= Rancho Juristac =

Mexican land grant in California

Rancho Juristac was a 4540 acre Mexican land grant in present-day Santa Clara County, California given in 1835 by Governor José Castro to Antonio and Faustino German. The rancho (also called "La Brea") was once noted for its liquid petroleum deposits. Rancho Juristac, five miles south of Gilroy, is the southernmost rancho in Santa Clara County, and encompasses Sargent.

==History==
Antonio and his brother Faustino received the one square league Rancho Juristac land grant in 1835. Cristobal Antonio German (1790-), son of Ysidro German and Maria Manuela Ochoa, was also known as Antonio German and was a soldier in the Presidio of Santa Barbara. In 1814 he married Maria de la Luz Martina Pena (1796-) in Santa Barbara. Faustino Jose German (1795-) married Antonia Maria de Jesus Garcia (1797-) in 1816.

James P. Sargent (1823-1890) was a native of New Hampshire who came to California in 1849 with his three brothers, Jacob L. (1818-1890), Roswell C. (1821-1903), and Bradley V. (1828-1893). In 1856 he bought Rancho Juristac, where he resided, and it became known as the Sargent Ranch. The Sargent Brothers also owned Rancho Potrero de San Carlos and Rancho San Francisquito in Monterey County.

With the cession of California to the United States following the Mexican-American War, the 1848 Treaty of Guadalupe Hidalgo provided that the land grants would be honored.
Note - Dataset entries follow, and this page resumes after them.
/-- READ_SETTINGS, READ_LINKS and READ_COUNTERS return what is held; only a clearing READ_COUNTERS changes it (R183, R42,
R187, R193), most significant byte first (R188), in the layouts of Table 51 and R193. Time and frame kind of an empty fault
record are free values (log 7). -/
def Obligations.PortReadsReport : Prop :=
  ∀ s : State, s.portIdle →
    exec (.readSettings (framed [])) s = .next ((s.taken 0).answered ⟨.ok, settingsBytes s.host.settings⟩) ∧
    (∃ (ga gb : List Byte) (n : Nat), exec (.readLinks (framed [])) s = .next (((s.taken 0).setFreeCtr n).answered
        ⟨.ok, ga ++ gb ++ timeBytes s.now⟩) ∧
      ∀ l g, (l, g) = (LinkId.la, ga) ∨ (l, g) = (LinkId.lb, gb) → g.length = 24 ∧
        g.take 14 = (s.link l).state.code :: servingBytes (s.link l).serving ∧
        ((s.link l).fault = none → g[14]? = some 0#8) ∧
        (∀ f, (s.link l).fault = some f →
          (g.drop 14).take 8 = f.kind.code :: (timeBytes f.time ++ [f.frame.code])) ∧
        g.drop 22 = [BitVec.ofNat 8 (s.link l).occupied, BitVec.ofNat 8 (s.link l).credits]) ∧
    (counterBytes s.host).length = 46 ∧
    settingsBytes s.host.settings = laidOut (settingsLayout s.host.settings) ∧
    (∀ l, servingBytes (s.link l).serving = laidOut (servingLayout (s.link l).serving)) ∧
    counterBytes s.host = laidOut (counterLayout s.host) ∧
    (∀ n v, (bytesOf n v).length = n ∧ ∀ k < n, (bytesOf n v)[k]? = some (BitVec.ofNat 8 (v / 256 ^ (n - 1 - k)))) ∧
    ([LinkState.down, .sync, .up, .faulted].map LinkState.code = [0, 1, 2, 3] ∧
      [FaultKind.malformed, .overrun, .timeout].map FaultKind.code = [1, 2, 3] ∧
      [FrameKind.unknown, .hello, .goodbye, .page, .serving, .receiptResult].map FrameKind.code = [0, 1, 2, 3, 4, 5]) ∧
    exec (.readCounters (framed [0#8])) s = .next ((s.taken 1).answered ⟨.ok, counterBytes s.host⟩) ∧
    exec (.readCounters (framed [1#8])) s = .next (((s.taken 1).setHost { (s.taken 1).host with
      cntLa := LinkCounters.zero
      cntLb := LinkCounters.zero
      cntG := { GlobalCounters.zero with directoryPeak := s.occupancy } }).answered ⟨.ok, counterBytes s.host⟩) ∧
    (∀ b : Byte, 1 < b.toNat →
      exec (.readCounters (framed [b])) s = .next ((s.taken 1).answered ⟨.badValue, []⟩))

/-- RESPONSE_READ: the status byte, then the pending response from its first byte; it leaves when its last byte has been
shifted out (R172, R192). What follows its last byte is free (log 6). -/
def Obligations.ResponseReadClocksOut : Prop :=
  ∀ (n : Nat) (s : State), s.host.txn = none →
    (s.host.response = none → exec (.responseRead n) s = .next (s.shifted 0x3C#8 n)) ∧
    (∀ r, s.host.response = some r → n < 3 + r.body.length →
      exec (.responseRead n) s = .next (s.setHost { s.host with
        hcpOut := 0xC3#8 :: (r.code.code :: (bytesOf 2 r.body.length ++ r.body)).take n })) ∧
    (∀ r, s.host.response = some r → 3 + r.body.length ≤ n →
      ∃ (beyond : List Byte) (t : State), beyond.length = n - (3 + r.body.length) ∧
        exec (.responseRead n) s = .next t ∧ t.rdy = false ∧
        t = { s with
          freeCtr := s.freeCtr + beyond.length
          host := { s.host with
            response := none
            hcpOut := 0xC3#8 :: (r.code.code :: (bytesOf 2 r.body.length ++ r.body) ++ beyond) } })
As required by the Land Act of 1851, claims for Rancho Juristac were filed by Antonio and Faustino German with the Public Land Commission in 1852, and the grant was patented to Robert S. Carlisle, Bradley V. Sargent, Jacob L. Sargent, and Roswell C. Sargent in 1871.

The Peninsula Open Space Trust has acquired the former rancho lands.